_TASK STATEMENT_
Return every line of the data that contains the string "needleBarLeft".

_INPUT_
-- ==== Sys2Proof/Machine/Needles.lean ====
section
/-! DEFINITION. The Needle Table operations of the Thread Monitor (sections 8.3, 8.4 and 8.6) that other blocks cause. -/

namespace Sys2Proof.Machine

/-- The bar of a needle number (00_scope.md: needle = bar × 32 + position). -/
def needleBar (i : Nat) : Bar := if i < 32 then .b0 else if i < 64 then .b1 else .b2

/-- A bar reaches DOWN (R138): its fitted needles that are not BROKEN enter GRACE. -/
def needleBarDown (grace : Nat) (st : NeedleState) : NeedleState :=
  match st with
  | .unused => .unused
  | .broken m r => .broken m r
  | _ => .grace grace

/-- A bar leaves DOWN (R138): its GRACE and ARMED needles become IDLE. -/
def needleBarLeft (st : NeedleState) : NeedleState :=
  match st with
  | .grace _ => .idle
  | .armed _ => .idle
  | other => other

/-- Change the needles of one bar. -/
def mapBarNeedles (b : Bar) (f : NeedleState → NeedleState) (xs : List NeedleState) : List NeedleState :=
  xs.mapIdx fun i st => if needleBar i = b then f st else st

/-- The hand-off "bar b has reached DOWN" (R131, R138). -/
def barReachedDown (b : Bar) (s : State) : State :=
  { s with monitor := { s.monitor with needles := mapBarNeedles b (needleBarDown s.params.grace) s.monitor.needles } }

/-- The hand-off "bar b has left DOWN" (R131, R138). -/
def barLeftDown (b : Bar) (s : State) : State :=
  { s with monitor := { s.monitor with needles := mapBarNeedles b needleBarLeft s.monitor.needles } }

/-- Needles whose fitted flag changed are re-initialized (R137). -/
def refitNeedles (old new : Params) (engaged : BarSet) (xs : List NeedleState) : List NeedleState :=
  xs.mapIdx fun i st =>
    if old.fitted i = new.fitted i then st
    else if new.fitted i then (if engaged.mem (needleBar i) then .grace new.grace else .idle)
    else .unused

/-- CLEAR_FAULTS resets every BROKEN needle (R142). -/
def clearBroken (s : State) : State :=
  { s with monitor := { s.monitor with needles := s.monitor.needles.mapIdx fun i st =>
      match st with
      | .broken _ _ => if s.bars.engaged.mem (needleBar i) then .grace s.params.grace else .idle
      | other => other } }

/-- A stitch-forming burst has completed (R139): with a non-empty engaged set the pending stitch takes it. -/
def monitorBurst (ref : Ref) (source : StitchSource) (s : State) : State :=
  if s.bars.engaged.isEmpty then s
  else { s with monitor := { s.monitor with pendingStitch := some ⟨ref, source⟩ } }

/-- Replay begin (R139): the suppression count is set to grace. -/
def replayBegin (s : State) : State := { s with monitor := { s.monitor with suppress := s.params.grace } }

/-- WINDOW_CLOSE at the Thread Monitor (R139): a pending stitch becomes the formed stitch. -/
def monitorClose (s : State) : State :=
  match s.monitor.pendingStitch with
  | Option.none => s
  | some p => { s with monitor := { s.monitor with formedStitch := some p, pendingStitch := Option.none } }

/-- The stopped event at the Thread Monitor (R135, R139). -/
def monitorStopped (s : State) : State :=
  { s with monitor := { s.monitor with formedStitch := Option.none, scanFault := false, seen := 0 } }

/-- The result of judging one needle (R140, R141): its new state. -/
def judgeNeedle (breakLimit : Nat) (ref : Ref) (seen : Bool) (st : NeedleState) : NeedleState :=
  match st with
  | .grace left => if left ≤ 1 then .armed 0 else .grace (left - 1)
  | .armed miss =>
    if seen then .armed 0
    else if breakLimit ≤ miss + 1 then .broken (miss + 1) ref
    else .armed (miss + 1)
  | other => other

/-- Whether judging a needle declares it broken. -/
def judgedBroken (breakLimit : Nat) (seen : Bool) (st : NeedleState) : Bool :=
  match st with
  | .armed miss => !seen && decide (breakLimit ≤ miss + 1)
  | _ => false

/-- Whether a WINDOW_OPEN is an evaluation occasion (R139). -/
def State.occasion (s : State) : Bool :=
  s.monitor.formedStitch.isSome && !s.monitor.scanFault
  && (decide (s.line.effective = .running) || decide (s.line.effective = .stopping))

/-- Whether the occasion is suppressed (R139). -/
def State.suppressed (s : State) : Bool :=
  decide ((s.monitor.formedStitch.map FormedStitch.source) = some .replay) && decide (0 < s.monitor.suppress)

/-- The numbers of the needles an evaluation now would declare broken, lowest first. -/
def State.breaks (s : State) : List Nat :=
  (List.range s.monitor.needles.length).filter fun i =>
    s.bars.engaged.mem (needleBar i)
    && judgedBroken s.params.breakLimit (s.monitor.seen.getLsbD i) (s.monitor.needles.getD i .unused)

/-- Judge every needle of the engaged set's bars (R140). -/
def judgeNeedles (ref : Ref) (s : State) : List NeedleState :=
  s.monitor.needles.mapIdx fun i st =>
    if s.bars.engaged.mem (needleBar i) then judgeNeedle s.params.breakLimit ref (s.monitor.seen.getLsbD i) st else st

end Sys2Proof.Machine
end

_SOLUTION TO THIS EXERCISE_
def needleBarLeft (st : NeedleState) : NeedleState :=
  { s with monitor := { s.monitor with needles := mapBarNeedles b needleBarLeft s.monitor.needles } }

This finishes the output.